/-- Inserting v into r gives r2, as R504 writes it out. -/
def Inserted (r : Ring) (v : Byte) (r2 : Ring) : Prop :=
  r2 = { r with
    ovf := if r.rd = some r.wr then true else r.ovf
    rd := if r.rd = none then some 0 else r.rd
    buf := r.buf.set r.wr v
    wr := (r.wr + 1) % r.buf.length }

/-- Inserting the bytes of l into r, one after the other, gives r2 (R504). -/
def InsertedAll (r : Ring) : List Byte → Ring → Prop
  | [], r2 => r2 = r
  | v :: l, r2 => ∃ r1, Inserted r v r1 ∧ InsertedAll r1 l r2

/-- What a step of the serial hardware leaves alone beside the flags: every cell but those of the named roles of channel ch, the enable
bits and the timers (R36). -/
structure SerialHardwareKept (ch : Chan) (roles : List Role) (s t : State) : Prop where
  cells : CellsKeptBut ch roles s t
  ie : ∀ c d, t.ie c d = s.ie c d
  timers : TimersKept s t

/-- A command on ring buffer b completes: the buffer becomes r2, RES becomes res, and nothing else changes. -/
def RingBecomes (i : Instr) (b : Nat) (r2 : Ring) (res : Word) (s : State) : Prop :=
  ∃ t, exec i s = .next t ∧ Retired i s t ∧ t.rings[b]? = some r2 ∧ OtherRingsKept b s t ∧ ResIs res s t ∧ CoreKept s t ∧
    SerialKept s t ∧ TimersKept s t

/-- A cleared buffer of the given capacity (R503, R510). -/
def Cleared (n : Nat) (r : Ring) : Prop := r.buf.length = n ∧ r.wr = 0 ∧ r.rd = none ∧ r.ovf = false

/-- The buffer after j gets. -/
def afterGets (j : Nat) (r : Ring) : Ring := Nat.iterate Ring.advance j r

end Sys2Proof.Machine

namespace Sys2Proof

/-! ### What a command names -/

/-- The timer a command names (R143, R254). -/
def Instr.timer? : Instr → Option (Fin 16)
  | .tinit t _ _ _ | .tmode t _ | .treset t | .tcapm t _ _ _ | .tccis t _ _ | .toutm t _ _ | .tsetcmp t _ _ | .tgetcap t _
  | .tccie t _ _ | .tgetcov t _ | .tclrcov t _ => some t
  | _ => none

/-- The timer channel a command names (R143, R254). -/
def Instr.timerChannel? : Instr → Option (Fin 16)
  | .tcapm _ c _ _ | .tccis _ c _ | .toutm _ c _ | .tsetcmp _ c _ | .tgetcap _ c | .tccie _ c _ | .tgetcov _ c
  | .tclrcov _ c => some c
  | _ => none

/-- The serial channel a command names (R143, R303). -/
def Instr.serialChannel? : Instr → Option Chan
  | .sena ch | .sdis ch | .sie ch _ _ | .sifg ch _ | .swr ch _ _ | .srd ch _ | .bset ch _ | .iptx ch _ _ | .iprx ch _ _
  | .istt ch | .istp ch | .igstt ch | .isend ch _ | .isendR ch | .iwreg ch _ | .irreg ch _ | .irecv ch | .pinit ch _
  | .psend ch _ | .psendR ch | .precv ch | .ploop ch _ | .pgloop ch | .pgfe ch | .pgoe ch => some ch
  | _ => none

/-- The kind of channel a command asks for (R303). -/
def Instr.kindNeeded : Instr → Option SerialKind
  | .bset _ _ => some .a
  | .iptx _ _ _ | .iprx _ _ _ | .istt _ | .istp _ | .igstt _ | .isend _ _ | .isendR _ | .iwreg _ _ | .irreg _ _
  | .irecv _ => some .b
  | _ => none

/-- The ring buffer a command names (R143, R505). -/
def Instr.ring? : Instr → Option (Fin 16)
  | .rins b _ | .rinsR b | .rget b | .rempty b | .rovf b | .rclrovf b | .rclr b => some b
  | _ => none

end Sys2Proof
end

==

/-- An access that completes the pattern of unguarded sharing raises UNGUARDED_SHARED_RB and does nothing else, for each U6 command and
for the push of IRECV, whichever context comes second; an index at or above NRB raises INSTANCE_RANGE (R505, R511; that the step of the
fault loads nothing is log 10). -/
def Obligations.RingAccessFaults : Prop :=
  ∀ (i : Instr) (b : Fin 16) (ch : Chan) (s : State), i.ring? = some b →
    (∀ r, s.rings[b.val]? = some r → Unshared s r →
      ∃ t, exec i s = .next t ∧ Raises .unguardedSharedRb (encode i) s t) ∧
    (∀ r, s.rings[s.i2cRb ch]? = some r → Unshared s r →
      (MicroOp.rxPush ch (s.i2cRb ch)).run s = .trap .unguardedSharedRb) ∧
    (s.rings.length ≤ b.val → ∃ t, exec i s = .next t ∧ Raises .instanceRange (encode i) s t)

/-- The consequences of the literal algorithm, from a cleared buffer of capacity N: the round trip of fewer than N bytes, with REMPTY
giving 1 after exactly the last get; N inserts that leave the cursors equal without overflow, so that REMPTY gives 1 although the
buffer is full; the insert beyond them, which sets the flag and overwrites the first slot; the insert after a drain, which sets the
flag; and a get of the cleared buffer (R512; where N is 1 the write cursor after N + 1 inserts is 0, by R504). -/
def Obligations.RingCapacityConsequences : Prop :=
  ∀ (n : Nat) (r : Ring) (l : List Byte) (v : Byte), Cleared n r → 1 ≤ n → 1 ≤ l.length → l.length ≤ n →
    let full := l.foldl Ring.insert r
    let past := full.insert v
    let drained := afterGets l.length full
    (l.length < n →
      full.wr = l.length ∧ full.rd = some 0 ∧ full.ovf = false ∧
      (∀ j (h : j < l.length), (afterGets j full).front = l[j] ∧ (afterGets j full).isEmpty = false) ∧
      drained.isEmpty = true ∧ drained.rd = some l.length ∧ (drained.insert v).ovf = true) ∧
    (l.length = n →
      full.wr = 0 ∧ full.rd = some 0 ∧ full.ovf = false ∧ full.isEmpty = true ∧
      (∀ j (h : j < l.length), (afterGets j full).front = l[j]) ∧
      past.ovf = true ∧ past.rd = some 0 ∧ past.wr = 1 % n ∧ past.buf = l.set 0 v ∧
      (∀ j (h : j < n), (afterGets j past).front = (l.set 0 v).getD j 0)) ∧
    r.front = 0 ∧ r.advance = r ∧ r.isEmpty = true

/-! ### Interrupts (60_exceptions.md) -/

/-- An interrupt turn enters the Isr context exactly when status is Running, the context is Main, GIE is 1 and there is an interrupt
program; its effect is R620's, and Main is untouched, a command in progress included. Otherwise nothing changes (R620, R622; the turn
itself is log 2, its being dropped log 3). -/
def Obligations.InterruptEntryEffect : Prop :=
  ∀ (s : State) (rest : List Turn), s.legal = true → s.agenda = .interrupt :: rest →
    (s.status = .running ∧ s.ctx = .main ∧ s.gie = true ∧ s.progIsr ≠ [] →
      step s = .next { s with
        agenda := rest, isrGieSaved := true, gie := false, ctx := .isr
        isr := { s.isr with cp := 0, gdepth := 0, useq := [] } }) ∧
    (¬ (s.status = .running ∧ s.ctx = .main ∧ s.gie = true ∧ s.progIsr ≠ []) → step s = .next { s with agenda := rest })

### What you will do
Lines in the data that include the word "agenda" should all be copied.

### Written reply
  ∀ (s : State) (rest : List Turn), s.legal = true → s.agenda = .interrupt :: rest →
        agenda := rest, isrGieSaved := true, gie := false, ctx := .isr
    (¬ (s.status = .running ∧ s.ctx = .main ∧ s.gie = true ∧ s.progIsr ≠ []) → step s = .next { s with agenda := rest })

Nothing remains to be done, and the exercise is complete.